◆ GOAL OF THE EXERCISE ◆
The entries below contain a stretch that opens with the line containing "def execContextBind (c" and closes with the line containing "def State.giveBack (s"; set down that stretch exactly, both ends included, and nothing else.

[Dataset excerpts]

/-- Gives a way to a partition. -/
def State.setWay (s : State) (st w kind owner : Nat) : State :=
  { s with ht := { s.ht with ways := tabSet (fun _ => (0, 0)) s.ht.ways (16 * st + w) (kind, owner) } }
/-- Brings a partition to `n` ways: the lowest general ways join it, its highest ways leave it; lines that lose their ways are written
back and given up (R249). -/
def State.sizeWays (s : State) (st kind owner n : Nat) : State :=
  let cur := s.wayList st kind owner
  if cur.length = n then s
  else
    let s := (cur.drop n).foldl (fun s w => s.setWay st w 0 0) s
    let s := ((s.generalWays st).take (n - cur.length)).foldl (fun s w => s.setWay st w kind owner) s
    (s.trimLines st kind owner).trimLines st 0 0
/-- The lines of a buffer on a stove that hold data of the current generation, with their tags (R144, R145). -/
def State.rbHeld (s : State) (b st : Nat) : List (Nat × RbTag × List W16) :=
  let r := s.rbResident st b
  let ls := ((s.ht.tags.filter fun t => t.1 / 2 ^ 24 == 4 * b + st).map fun t => t.1 % 2 ^ 24).filter (· < r) ++
    (List.range (s.rbSpilled st b)).map (· + r)
  ls.filterMap fun l => (s.rbLive b st l).map fun t => (l, t, s.lineVals b st l)
/-- Brings the reduction ways of a slot to `n` (R149): its lines are written out under the old mapping and read in under the new one,
whether they are resident or spilled there; the other spilled lines are tagged zero. What is pinned follows the length of the spill
region (R144). At the end MOVE_DONE is raised. -/
def State.sizeRed (s : State) (st b n : Nat) : State :=
  if (s.wayList st 2 b).length = n then s
  else
    let held := s.rbHeld b st
    let s := { s with ht := { s.ht with
        tags := s.ht.tags.filter fun t => t.1 / 2 ^ 24 != 4 * b + st
        elems := s.ht.elems.filter fun e => e.1 / 2 ^ 30 != b || rbHome (e.1 % 2 ^ 30) != st } }
    let on := bitOf (s.rd st (rbReg b Reg.HTH_RB_b_CFG)).toNat 0
    let g := s.spillRegion st b
    let s := (if on then s.pinRange g.1 g.2.1 g.2.2 false else s).sizeWays st 2 b n
    let g := s.spillRegion st b
    let s := if on then (s.pinHbm st g.1 g.2.1 g.2.2).zeroSpill st b else s
    let s := held.foldl (fun s h => s.putLine b st h.1 h.2.1 h.2.2) s
    s.raise st 0x60 8
/-- Applies STK_EMBER_WAYS where enough ways are free (R247, R260). -/
def State.applyEmber (s : State) (st : Nat) : State :=
  let n := min 16 (fld (s.rd st Reg.STK_EMBER_WAYS) 4 0)
  if n - (s.wayList st 4 0).length ≤ (s.generalWays st).length then
    (s.sizeWays st 4 0 n).emberTrim st (s.em.embers.length + 1)
  else s
/-- The ways of a bound lease: the context's own, and the slot's (R141, R247). What shrinks gives its ways up before what grows takes
any. -/
def State.leaseWays (s : State) (c : Nat) (l : Lease) : State :=
  let st := stoveOf c
  let x := s.ctx c
  let now := fun (s : State) (k o : Nat) => (s.wayList st k o).length
  let s := (s.sizeWays st 1 c (min (now s 1 c) l.weightWays)).sizeWays st 5 c (min (now s 5 c) l.atomicWays)
  if !x.isJob then (s.sizeWays st 1 c l.weightWays).sizeWays st 5 c l.atomicWays
  else
    let s := (s.sizeRed st x.slot (min (now s 2 x.slot) l.redWays)).sizeWays st 3 x.slot (min (now s 3 x.slot) l.mergeWays)
    let s := (s.sizeWays st 1 c l.weightWays).sizeWays st 5 c l.atomicWays
    (s.sizeRed st x.slot l.redWays).sizeWays st 3 x.slot l.mergeWays
/-- The reduction ways that a lease makes join or leave the slot's partition (R149). -/
def State.movingWays (s : State) (c : Nat) (l : Lease) : List Nat :=
  let st := stoveOf c
  let t := s.leaseWays c l
  ((List.range 16).map (16 * st + ·)).filter fun w =>
    let a := tabGet (fun _ => (0, 0)) s.ht.ways w
    let b := tabGet (fun _ => (0, 0)) t.ht.ways w
    a != b && (a.1 == 2 || b.1 == 2)

-- Binding (R248)

/-- Is every item of a context's lease free at once? -/
def State.canBind (s : State) (c : Nat) : Bool :=
  let st := stoveOf c
  let l := (s.ctx c).lease
  decide (4 * l.groups ≤ (s.freeArrays st).length ∧ l.groups ≤ (s.freeEngines st).length ∧
    l.granules ≤ (s.freeGranules st).length ∧ l.seqs ≤ (s.freeSeqs st).length ∧
    l.weightWays + l.atomicWays + s.slotWays c l ≤ (s.generalWays st).length) && s.waysAgree c l
/-- Every line of a granule is ready (R95). -/
def State.readyGranules (s : State) (st : Nat) (gs : List Nat) : State :=
  { s with sp := { s.sp with tags := s.sp.tags.filter fun t => !(t.1 / 2 ^ 22 == st && has gs (t.1 % 2 ^ 22 / 4096)) } }
/-- Binds a context with the arrays and engines given: it runs, and the STARTs that waited for it take effect (R246, R248). -/
def State.bindWith (s : State) (c : Nat) (arrays engines : List Nat) : State :=
  let st := stoveOf c
  let x := s.ctx c
  let l := x.lease
  let gs := (s.freeGranules st).take l.granules
  let qs := (s.freeSeqs st).take l.seqs
  let s := s.leaseWays c l
  let s := s.setCtx c { x with
    state := 2, isBound := true, bound := l, arrays := arrays, engines := engines, granules := gs, seqs := qs,
    holds := if (s.stk st).gating then [.thermal] else [], waiters := [], stopping := none, rebind := false, loanCut := false,
    pendingStart := [] }
  let s := (s.readyGranules st gs).applyEmber st
  x.pendingStart.foldl (fun s p => s.startSeq st (nth 0 qs p.1) c p.2.1 p.2.2) s
/-- Binds a context with free arrays. -/
def State.bindCtx (s : State) (c : Nat) : State :=
  let st := stoveOf c
  let n := (s.ctx c).lease.groups
  s.bindWith c ((s.freeArrays st).take (4 * n)) ((s.freeEngines st).take n)

/-- Does an evaluation context run on lent arrays only (R251)? -/
def Ctx.borrows (x : Ctx) : Bool := x.isEval && x.lease.groups == 0
/-- Does one runnable context precede another: by priority, and by age within a priority (R248)? -/
def Ctx.before (x y : Ctx) : Bool := decide (x.prio > y.prio ∨ (x.prio = y.prio ∧ x.age < y.age))
/-- The first of a list of contexts in that order. -/
def firstCtx (l : List (Nat × Ctx)) : Option Nat :=
  (l.foldl (fun b p =>
    match b with
    | none => some p
    | some q => if p.2.before q.2 then some p else some q) none).map (·.1)
/-- The runnable context of a stove that is bound next. -/
def State.nextBind (s : State) (st : Nat) : Option Nat :=
  firstCtx (s.cx.ctxs.filter fun p => p.1 / 1024 == st && p.2.valid && p.2.state == 1 && !p.2.borrows && s.canBind p.1)
/-- Is a re-binding under way on a stove? -/
def State.rebinding (s : State) (st : Nat) : Bool := s.cx.ctxs.any fun p => p.1 / 1024 == st && p.2.rebind

-- Loans (R251, R252)

/-- LEND_SEM of a lender is posted once. -/
def State.postLend (s : State) (c : Nat) : State := s.semPost ⟨stoveOf c, 0, 0, c, 0⟩ (s.ctx c).bound.lendSem 1
/-- LEND_SEM of a lender is set to zero. -/
def State.zeroLend (s : State) (c : Nat) : State := s.modCtx c fun x => x.setSem x.bound.lendSem 0
/-- The evaluation context that borrows from a lender next. -/
def State.nextBorrower (s : State) (c : Nat) : Option Nat :=
  let st := stoveOf c
  firstCtx (s.cx.ctxs.filter fun p =>
    p.1 / 1024 == st && p.2.valid && p.2.state == 1 && p.2.borrows && p.2.slot == (s.ctx c).slot && s.canBind p.1)
/-- Binds a borrower with the lender's arrays and engines. -/
def State.lendTo (s : State) (c d : Nat) : State :=
  let x := s.ctx c
  let s := s.bindWith d x.arrays x.engines
  (s.modCtx d fun y => { y with borrowing := some c }).modCtx c fun x => { x with lending := true, loanWait := false, lentTo := some d }
/-- Has a context an array-pool instruction or a VOP in flight? -/
def State.arrayWork (s : State) (c : Nat) : Bool :=
  s.sq.flights.any fun f => f.ctx == c && (has [0x10, 0x11, 0x12] f.opcode ||
    match f.body with
    | .vec _ => true
    | _ => false)
/-- A loan that waits for the lender's work in flight begins once there is none. -/
def State.tryLoan (s : State) (c : Nat) : State :=
  if (s.ctx c).loanWait ∧ !s.arrayWork c then
    match s.nextBorrower c with
    | some d => (s.zeroLend c).lendTo c d
    | none => ((s.zeroLend c).modCtx c fun x => { x with loanWait := false }).postLend c
  else s
/-- LOAN_BEGIN at a slot's commit, for one lender. -/
def State.loanAtCommit (s : State) (c : Nat) : State :=
  if fld (s.rd (stoveOf c) Reg.STK_LOAN_MAX) 15 0 = 0 ∨ (s.nextBorrower c).isNone then (s.zeroLend c).postLend c
  else (s.modCtx c fun x => { x with loanWait := true }).tryLoan c
/-- LOAN_BEGIN at a slot's commit (R222, R251). -/
def State.loansAtCommit (s : State) (b : Nat) : State :=
  (s.cx.ctxs.filter fun p => p.2.valid && p.2.isBound && p.2.isJob && p.2.slot == b && p.2.bound.lend && !p.2.lending).foldl
    (fun s p => s.loanAtCommit p.1) s
/-- The lender that waits to lend to a context (R251). -/
def State.lenderOf (s : State) (c : Nat) : Option Nat :=
  (s.cx.ctxs.find? fun p => p.1 / 1024 == stoveOf c && p.2.loanWait && s.nextBorrower p.1 == some c).map (·.1)
/-- CONTEXT_BIND: every item of a runnable context's lease has become free (R248), or the array work of the lender that a borrower waits
for has ended (R251). The stoker reads the context's record in its SRAM: a corrected error is counted, an uncorrectable one faults the
context whose state it held (R260). -/
def execContextBind (c : Met Nat) (s : State) : Res :=
  let ctx := c.val
  let st := stoveOf ctx
  let s := if c.ecc = .ce then s.countC st 0xB0 1 else s
  if c.ecc = .ue ∧ (s.ctx ctx).valid then .next (((s.countU st 0xB0 1).stkLog st 8 0 0 ctx 0).faultCtx ctx 8 0xB)
  else
    .next (if s.nextBind st = some ctx ∧ !s.rebinding st then s.bindCtx ctx
      else
        match s.lenderOf ctx with
        | some p => s.tryLoan p
        | none => s)
/-- A borrower gives back what it borrowed. -/
def State.giveBack (s : State) (d : Nat) : State := s.modCtx d fun y => { y with arrays := [], engines := [], borrowing := none }
/-- A borrower has stopped: the next one borrows in turn, where there is one and the loan is not cut. -/
def State.passLoan (s : State) (d : Nat) : State :=
  let y := s.ctx d
  match y.borrowing with
  | none => s
  | some c =>
    if y.loanCut ∨ y.state = 2 then s
    else
      match s.nextBorrower c with
      | some e => (s.giveBack d).lendTo c e
      | none => s

-- Stops (R19, R95, R246, R275)

/-- Do the units of a context stand at beat boundaries? -/
def State.unitsStill (s : State) (c : Nat) : Bool :=
  s.ar.arrays.all fun a =>
    match a.2.run with
    | some r => (s.sq.flights.find? fun f => f.id == r.fid).all fun f => f.ctx != c
    | none => true
/-- What a stopped context has in flight is held, with its pending lines ready (R64, R95): it continues at RESUME. An instruction
ended by a discarded beat completes now, with its post (R64). -/
def State.pauseFlights (s : State) (c : Nat) : State :=
  s.sq.flights.foldl (fun s f =>
    if f.ctx ≠ c then s
    else
      match f.body with
      | .fill .. => s
      | .product p =>
        if p.ended then (s.endFlight f).postOpt f.src f.post else (s.readyLines f).putFlight { f with lines := [] }
      | _ => (s.readyLines f).putFlight { f with lines := [] }) s
/-- Every unit of a context has stopped: its sequencers stop, and they and what they had in flight continue at RESUME. -/
def State.stopCtx (s : State) (c : Nat) : State :=
  let st := stoveOf c
  let s := s.pauseFlights c
  let s := (List.range 64).foldl (fun s n =>
    let q := s.seq st n
    if q.ctx = some c ∧ 1 ≤ q.state ∧ q.state ≤ 4 then s.stopSeq st n true else s) s
  (s.modCtx c fun x => { x with
    state := if x.state = 2 then 3 else x.state, waiters := [], stopping := none,
    holds := x.holds.filter fun h => h != .stopNow && h != .residue }).tryLoan c

/-- Everything a sequencer issued has completed (R71, R89): at END it stops; at a branch to an entry it switches. -/
def execEndStop (st sq : Nat) (s : State) : Res :=
  let q := s.seq st sq
  if s.owes st sq then .next s
  else
    match q.ctx, q.switchTo with
    | some c, none => .next (if q.atEnd then ((s.stopSeq st sq false).settleCtx c).passLoan c else s)
    | some _, some e => .next (s.switchAt st sq e.1)
    | none, _ => .next s

/-- LOAN_CUT: STK_LOAN_MAX has passed; the borrower is to stop at its next beat boundary (R251). -/
def execLoanCut (ctx : Nat) (s : State) : Res :=
  match (s.ctx ctx).lentTo with
  | none => .next s
  | some d =>
    if (s.ctx d).loanCut then .next s
    else
      let st := stoveOf ctx
      let s := s.modCtx d fun y => { y with
        loanCut := true, holds := if y.holds.contains .stopNow then y.holds else y.holds ++ [.stopNow] }
      .next ((s.stkLog st 7 0 0 d 0).raise st 0xB0 6)

/-- BORROWER_STOPPED: the borrower's units have stopped; the loan ends and LEND_SEM is posted (R251). -/
def execBorrowerStopped (ctx : Nat) (s : State) : Res :=
  match (s.ctx ctx).lentTo with
  | none => .next s
  | some d =>
    let y := s.ctx d
    if (y.state = 2 ∧ !y.loanCut) ∨ !s.unitsStill d then .next s
    else
      let s := (if y.state = 2 then s.stopCtx d else s)
      match (if y.loanCut then none else s.nextBorrower ctx) with
      | some e => .next ((s.giveBack d).lendTo ctx e)
      | none =>
        .next (((s.giveBack d).modCtx ctx fun x => { x with lending := false, lentTo := none }).postLend ctx)

end Sys2Proof.Machine
end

◆ RESULT OF THIS TASK ◆
def execContextBind (c : Met Nat) (s : State) : Res :=
  let ctx := c.val
  let st := stoveOf ctx
  let s := if c.ecc = .ce then s.countC st 0xB0 1 else s
  if c.ecc = .ue ∧ (s.ctx ctx).valid then .next (((s.countU st 0xB0 1).stkLog st 8 0 0 ctx 0).faultCtx ctx 8 0xB)
  else
    .next (if s.nextBind st = some ctx ∧ !s.rebinding st then s.bindCtx ctx
      else
        match s.lenderOf ctx with
        | some p => s.tryLoan p
        | none => s)
/-- A borrower gives back what it borrowed. -/
def State.giveBack (s : State) (d : Nat) : State := s.modCtx d fun y => { y with arrays := [], engines := [], borrowing := none }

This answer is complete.